# Data provided
----------------------------------------

-- ==== Sys2Proof/Machine/SunOps.lean ====
section
/-! DEFINITION. Sundial's transitions (spec/02 R32, R41-R44, R51), which servo, spindle and resets share. -/

namespace Sys2Proof.Machine

/-- Motor engine states of R60. -/
def motorState (s : State) : Nat := s.nat K.spinState

/-- The observer valid flag that Sundial receives (R38, R60), before observer_use. -/
def observerFlag (s : State) : Bool :=
  (motorState s == 4 && s.motor.confirmed) || (motorState s == 8 && s.nat K.spinCommSource == 2 && !s.motor.rectLost)
/-- The observer is valid as Sundial uses it: observer_use at 0 treats it as never valid. -/
def observerValid (s : State) : Bool := observerFlag s && s.cfgB K.sunObserverUse

/-- Twin mode is in force on an actuator. -/
def twinOn (s : State) (a : Nat) : Bool := s.flag (K.actTwinActive a)

/-- A slot reads servo (R82, R103): SEARCH, TRACKING, or UNLOADING before servo track 0 is passed; slot B only in twin
mode; in INVALID only in SEARCH or with servo_search_hold. -/
def readsServo (s : State) (q : Nat) : Bool :=
  let a := q / 2
  let st := s.nat (K.actActState a)
  (st == 2 || st == 3 || (st == 4 && !(s.act a).passed0)) && (q % 2 == 0 || twinOn s a)
    && (s.nat K.sunState != 0 || st == 2 || s.cfgB (K.actServoSearchHold a))

/-- The slots reading servo. -/
def servoReaders (s : State) : List Nat := allSlots.filter fun q => readsServo s q

/-- Slewing is allowed (R51). -/
def slewAllowed (s : State) : Bool := s.nat K.sunState == 3 || (s.nat K.sunState == 2 && s.flag K.sunZeroKnown)

/-- sync_state takes a value; zero_known falls when LOCKED is left outside LOCKED_WEDGE (R51). -/
def setSync (s : State) (st : Nat) : State :=
  let lost := decide (s.nat K.sunSyncState = 3) && decide (st ≠ 3) && decide (s.nat K.sunState ≠ 3)
  let t := s.setN K.sunSyncState st
  if lost then (t.setB K.sunZeroKnown false).setN K.sunZeroSource 0 else t

/-- Where slewing is not allowed the state is ACQUIRE and the trim 0 (R51). -/
def syncCheck (s : State) : State :=
  let st := s.nat K.sunSyncState
  if (st == 2 || st == 3) && !slewAllowed s then (setSync s 1).setN K.sunSpeedTrimPpm 0 else s

/-- The EDGE objects with a boundary, of the indexes that `own` selects, take effect (R390). -/
def boundaryIn (s : State) (b : Boundary) (own : Nat → Bool) : State :=
  s.takeEdge fun k => own (k / 256) && match objRow (k / 256) (k % 256) with
    | some r => decide (r.apply = .edge b)
    | none => false

/-- The EDGE objects with a boundary take effect (R390). -/
def boundary (s : State) (b : Boundary) : State := boundaryIn s b fun _ => true

/-- An index belongs to actuator a or to no one actuator. -/
def actOwns (a i : Nat) : Bool :=
  if 0x3000 ≤ i ∧ i < 0x5000 then i / 0x800 % 2 == a
  else if 0x5000 ≤ i ∧ i < 0x6000 then (i - 0x5000) / 0x800 == a || (0x5300 ≤ i && i < 0x5400)
  else true

/-- An index belongs to slot q, to its actuator, or to no one actuator. -/
def slotOwns (q i : Nat) : Bool :=
  let o := (i - 0x5000) % 0x400
  let shared := (0x80 ≤ o && o < 0x100) || 0x280 ≤ o
  actOwns (q / 2) i && (!(0x5000 ≤ i && i < 0x6000) || shared || (i - 0x5000) / 0x400 == q)

/-- Raises a Sundial event: its items, then the state before the event and after it (R53). -/
def sunEvent (r : Raiser) (s : State) (before e : Nat) (items : List Nat) (o : Occ) : State :=
  r s e (items ++ [before, s.nat K.sunState]) o

/-- Counts of one microsecond at the measured speed, with the remainder carried on (R39, R40). -/
def coast (s : State) : Nat × Nat :=
  let p := periodNs s
  let x := s.sun.rem + revCounts * 1000
  if p = 0 then (0, 0) else (x / p, x % p)

/-- The fraction so many counts on, short of the wrap, which is FRACTION_WRAP. -/
def fracOn (f : Frac) (n : Nat) : Frac := BitVec.ofNat 24 (min (f.toNat + n) (revCounts - 1))

/-- The observer's electrical angle, divided by pole_pairs, advances the fraction in LOCKED_OBSERVER (R38, R40). -/
def observerAngle (s : State) (ang : Nat) : State :=
  let u := s.sun
  match u.obsLast with
  | some old =>
    if s.nat K.sunState = 2 then
      let pp := s.cfg K.sunPolePairs
      let x := u.obsRem + (ang + revCounts - old % revCounts) % revCounts
      if pp = 0 then s
      else { s with sun := { u with frac := fracOn u.frac (x / pp), obsLast := some ang, obsRem := x % pp } }
    else { s with sun := { u with obsLast := some ang } }
  | none => { s with sun := { u with obsLast := some ang, obsRem := 0 } }

/-- Sundial takes a state; on an exit from INVALID the revolution count resumes at its last value plus 1, or stands at 0
on the first exit (R32). -/
def sunEnter (r : Raiser) (s : State) (st : Nat) : State :=
  let old := s.nat K.sunState
  let t := s.setN K.sunState st
  if old = 0 ∧ st ≠ 0 then
    if t.sun.leftInvalid then
      let wrap := decide (t.sun.rev = 0xFFFFFFFF)
      let u := { t with sun := { t.sun with rev := t.sun.rev + 1 } }
      u.on wrap fun v => sunEvent r v old 90 [] {}
    else { t with sun := { t.sun with leftInvalid := true } }
  else if st = 0 then { t with sun := { t.sun with internal := none, acquiring := false, first := false, run := 0, misses := 0, rem := 0 } }
  else t

/-- The media consequences of leaving LOCKED_WEDGE (R43, R44): gates off with cause sundial, every write descriptor in hand
ended, reads abandoned, the captured commutation offset no longer valid (R69). -/
def lockLost (r : Raiser) (s : State) (mask : Nat) : State :=
  let t := s.inc K.sunDropCount
  let t := t.on (decide (mask ≠ 0)) fun u => u.inc K.sunWriteInterruptCount
  let t := t.setBitOf K.spinCommOffset 31 false
  let t := { t with sun := { t.sun with acquiring := false, first := false, run := 0, misses := 0, errs := [], heard := [] } }
  let t := allSlots.foldl (fun u q => endPart r u q 1) t
  allSlots.foldl abandonRead t

/-- Rows 2 and 3 of R41: cause 0 misses, 1 error. -/
def sunDrop (r : Raiser) (s : State) (cause : Nat) : State :=
  if s.nat K.sunState ≠ 3 then s
  else
    let mask := gatesMask s
    let obs := observerValid s
    let keep := decide (s.nat K.sunSyncState = 3)
    let t := sunEnter r s (if obs then 2 else 1)
    let t := if obs then
        (if keep then t.setN K.sunZeroSource 2 else (t.setB K.sunZeroKnown false).setN K.sunZeroSource 0) else t
    let t := sunEvent r t 3 80 [cause, t.nat K.sunPhaseError, mask] {}
    let t := if obs then t else sunEvent r t 3 82 [3] {}
    syncCheck (lockLost r t mask)

/-- Entry to INVALID by rows 1 and 7 of R41: cause 0 disable, 1 free timeout. -/
def sunInvalid (r : Raiser) (s : State) (cause : Nat) : State :=
  if s.nat K.sunState = 0 then s
  else
    let old := s.nat K.sunState
    let locked := decide (old = 3)
    let mask := gatesMask s
    let t := sunEnter r s 0
    let t := if cause = 1 then (t.setB K.sunZeroKnown false).setN K.sunZeroSource 0 else t
    let t := sunEvent r t old 83 [cause] {}
    let t := t.on locked fun u => lockLost r u mask
    syncCheck t

/-- Rows 5, 6 and 8 of R41: the observer valid flag against Sundial's state. -/
def observerCheck (r : Raiser) (s : State) : State :=
  let obs := observerValid s
  let st := s.nat K.sunState
  let t := s.setBitOf K.sunLockSources 4 obs
  if !s.cfgB K.sunSundialEnable then t
  else if st = 2 ∧ obs = false then syncCheck (sunEvent r (sunEnter r t 1) 2 82 [2] {})
  else if st = 1 ∧ obs = true then sunEnter r t 2
  else if st = 0 ∧ obs = true then syncCheck (((sunEnter r t 2).setB K.sunZeroKnown false).setN K.sunZeroSource 0)
  else t

/-- Where no slot reads servo any more, an acquisition ends and its internal angle is discarded (R39). -/
def readersCheck (s : State) : State :=
  if (servoReaders s).isEmpty ∧ s.nat K.sunState ≠ 3 then
    { s with sun := { s.sun with internal := none, acquiring := false, first := false, run := 0, expect := none, errs := [], heard := [] } }
  else s

end Sys2Proof.Machine
end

----------------------------------------

# What you should do
Exactly those lines that run from the start of the listing to the line containing "if (st == 2" should be output, and no others.

# Result for this exercise
-- ==== Sys2Proof/Machine/SunOps.lean ====
section
/-! DEFINITION. Sundial's transitions (spec/02 R32, R41-R44, R51), which servo, spindle and resets share. -/

namespace Sys2Proof.Machine

/-- Motor engine states of R60. -/
def motorState (s : State) : Nat := s.nat K.spinState

/-- The observer valid flag that Sundial receives (R38, R60), before observer_use. -/
def observerFlag (s : State) : Bool :=
  (motorState s == 4 && s.motor.confirmed) || (motorState s == 8 && s.nat K.spinCommSource == 2 && !s.motor.rectLost)
/-- The observer is valid as Sundial uses it: observer_use at 0 treats it as never valid. -/
def observerValid (s : State) : Bool := observerFlag s && s.cfgB K.sunObserverUse

/-- Twin mode is in force on an actuator. -/
def twinOn (s : State) (a : Nat) : Bool := s.flag (K.actTwinActive a)

/-- A slot reads servo (R82, R103): SEARCH, TRACKING, or UNLOADING before servo track 0 is passed; slot B only in twin
mode; in INVALID only in SEARCH or with servo_search_hold. -/
def readsServo (s : State) (q : Nat) : Bool :=
  let a := q / 2
  let st := s.nat (K.actActState a)
  (st == 2 || st == 3 || (st == 4 && !(s.act a).passed0)) && (q % 2 == 0 || twinOn s a)
    && (s.nat K.sunState != 0 || st == 2 || s.cfgB (K.actServoSearchHold a))

/-- The slots reading servo. -/
def servoReaders (s : State) : List Nat := allSlots.filter fun q => readsServo s q

/-- Slewing is allowed (R51). -/
def slewAllowed (s : State) : Bool := s.nat K.sunState == 3 || (s.nat K.sunState == 2 && s.flag K.sunZeroKnown)

/-- sync_state takes a value; zero_known falls when LOCKED is left outside LOCKED_WEDGE (R51). -/
def setSync (s : State) (st : Nat) : State :=
  let lost := decide (s.nat K.sunSyncState = 3) && decide (st ≠ 3) && decide (s.nat K.sunState ≠ 3)
  let t := s.setN K.sunSyncState st
  if lost then (t.setB K.sunZeroKnown false).setN K.sunZeroSource 0 else t

/-- Where slewing is not allowed the state is ACQUIRE and the trim 0 (R51). -/
def syncCheck (s : State) : State :=
  let st := s.nat K.sunSyncState
  if (st == 2 || st == 3) && !slewAllowed s then (setSync s 1).setN K.sunSpeedTrimPpm 0 else s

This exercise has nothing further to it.